Stored entries
----
/-- The invariants hold in the state after reset. -/
def Obligations.InvariantsHoldAtReset : Prop :=
  State.reset.QueuesBounded ∧ State.reset.RingSound ∧ State.reset.CopyAgrees ∧ State.reset.SiteFits ∧
  State.reset.CountersBounded ∧ State.reset.WarningsDistinct ∧ State.reset.RunnerSound ∧ State.reset.LineTagUnique ∧
  State.reset.RecordsChecked ∧ State.reset.AlertFormed ∧ State.reset.TripOutHeld ∧
  ∀ i : Fin 32, State.reset.channels[i].InRange
end

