/-! ### countUnknownSource -/

@[simp] theorem countUnknownSource_pending : (countUnknownSource s).pending = s.pending := rfl
@[simp] theorem countUnknownSource_freeIndex : (countUnknownSource s).freeIndex = s.freeIndex := rfl
@[simp] theorem countUnknownSource_pins : (countUnknownSource s).pins = s.pins := rfl
@[simp] theorem countUnknownSource_phase : (countUnknownSource s).phase = s.phase := rfl
@[simp] theorem countUnknownSource_now : (countUnknownSource s).now = s.now := rfl
@[simp] theorem countUnknownSource_mgmt : (countUnknownSource s).mgmt = s.mgmt := rfl
@[simp] theorem countUnknownSource_link : (countUnknownSource s).link = s.link := rfl
@[simp] theorem countUnknownSource_router_nodes : (countUnknownSource s).router.nodes = s.router.nodes := rfl
@[simp] theorem countUnknownSource_router_sToP : (countUnknownSource s).router.sToP = s.router.sToP := rfl
@[simp] theorem countUnknownSource_router_pToS : (countUnknownSource s).router.pToS = s.router.pToS := rfl
@[simp] theorem countUnknownSource_router_notice : (countUnknownSource s).router.notice = s.router.notice := rfl
@[simp] theorem countUnknownSource_channels : (countUnknownSource s).channels = s.channels := rfl
@[simp] theorem countUnknownSource_voter : (countUnknownSource s).voter = s.voter := rfl
@[simp] theorem countUnknownSource_trig : (countUnknownSource s).trig = s.trig := rfl
@[simp] theorem countUnknownSource_site : (countUnknownSource s).site = s.site := rfl
@[simp] theorem countUnknownSource_runner : (countUnknownSource s).runner = s.runner := rfl
@[simp] theorem countUnknownSource_store : (countUnknownSource s).store = s.store := rfl
@[simp] theorem countUnknownSource_nv : (countUnknownSource s).nv = s.nv := rfl

/-! ### setNodeRt -/

@[simp] theorem setNodeRt_pending (a : Nat) (r : NodeRt) : (setNodeRt a r s).pending = s.pending := rfl
@[simp] theorem setNodeRt_freeIndex (a : Nat) (r : NodeRt) : (setNodeRt a r s).freeIndex = s.freeIndex := rfl
@[simp] theorem setNodeRt_pins (a : Nat) (r : NodeRt) : (setNodeRt a r s).pins = s.pins := rfl
@[simp] theorem setNodeRt_phase (a : Nat) (r : NodeRt) : (setNodeRt a r s).phase = s.phase := rfl
@[simp] theorem setNodeRt_now (a : Nat) (r : NodeRt) : (setNodeRt a r s).now = s.now := rfl
@[simp] theorem setNodeRt_mgmt (a : Nat) (r : NodeRt) : (setNodeRt a r s).mgmt = s.mgmt := rfl
@[simp] theorem setNodeRt_link (a : Nat) (r : NodeRt) : (setNodeRt a r s).link = s.link := rfl
@[simp] theorem setNodeRt_router_sToP (a : Nat) (r : NodeRt) : (setNodeRt a r s).router.sToP = s.router.sToP := rfl
@[simp] theorem setNodeRt_router_pToS (a : Nat) (r : NodeRt) : (setNodeRt a r s).router.pToS = s.router.pToS := rfl
@[simp] theorem setNodeRt_router_notice (a : Nat) (r : NodeRt) : (setNodeRt a r s).router.notice = s.router.notice :=
    rfl
@[simp] theorem setNodeRt_router_count (a : Nat) (r : NodeRt) : (setNodeRt a r s).router.count = s.router.count := rfl
@[simp] theorem setNodeRt_channels (a : Nat) (r : NodeRt) : (setNodeRt a r s).channels = s.channels := rfl
@[simp] theorem setNodeRt_voter (a : Nat) (r : NodeRt) : (setNodeRt a r s).voter = s.voter := rfl
@[simp] theorem setNodeRt_trig (a : Nat) (r : NodeRt) : (setNodeRt a r s).trig = s.trig := rfl
@[simp] theorem setNodeRt_site (a : Nat) (r : NodeRt) : (setNodeRt a r s).site = s.site := rfl
@[simp] theorem setNodeRt_runner (a : Nat) (r : NodeRt) : (setNodeRt a r s).runner = s.runner := rfl
@[simp] theorem setNodeRt_store (a : Nat) (r : NodeRt) : (setNodeRt a r s).store = s.store := rfl
@[simp] theorem setNodeRt_nv (a : Nat) (r : NodeRt) : (setNodeRt a r s).nv = s.nv := rfl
----
[PROBLEM TO SOLVE]
In the entries above, find the line with "State.reset.RecordsChecked ∧ State.reset.AlertFormed" and the line with "(countUnknownSource s).link = s.link := rfl", then set down exactly those two and every line between them, nothing else.

[YOUR SOLUTION]
  State.reset.RecordsChecked ∧ State.reset.AlertFormed ∧ State.reset.TripOutHeld ∧
  ∀ i : Fin 32, State.reset.channels[i].InRange
end

/-! ### countUnknownSource -/

@[simp] theorem countUnknownSource_pending : (countUnknownSource s).pending = s.pending := rfl
@[simp] theorem countUnknownSource_freeIndex : (countUnknownSource s).freeIndex = s.freeIndex := rfl
@[simp] theorem countUnknownSource_pins : (countUnknownSource s).pins = s.pins := rfl
@[simp] theorem countUnknownSource_phase : (countUnknownSource s).phase = s.phase := rfl
@[simp] theorem countUnknownSource_now : (countUnknownSource s).now = s.now := rfl
@[simp] theorem countUnknownSource_mgmt : (countUnknownSource s).mgmt = s.mgmt := rfl
@[simp] theorem countUnknownSource_link : (countUnknownSource s).link = s.link := rfl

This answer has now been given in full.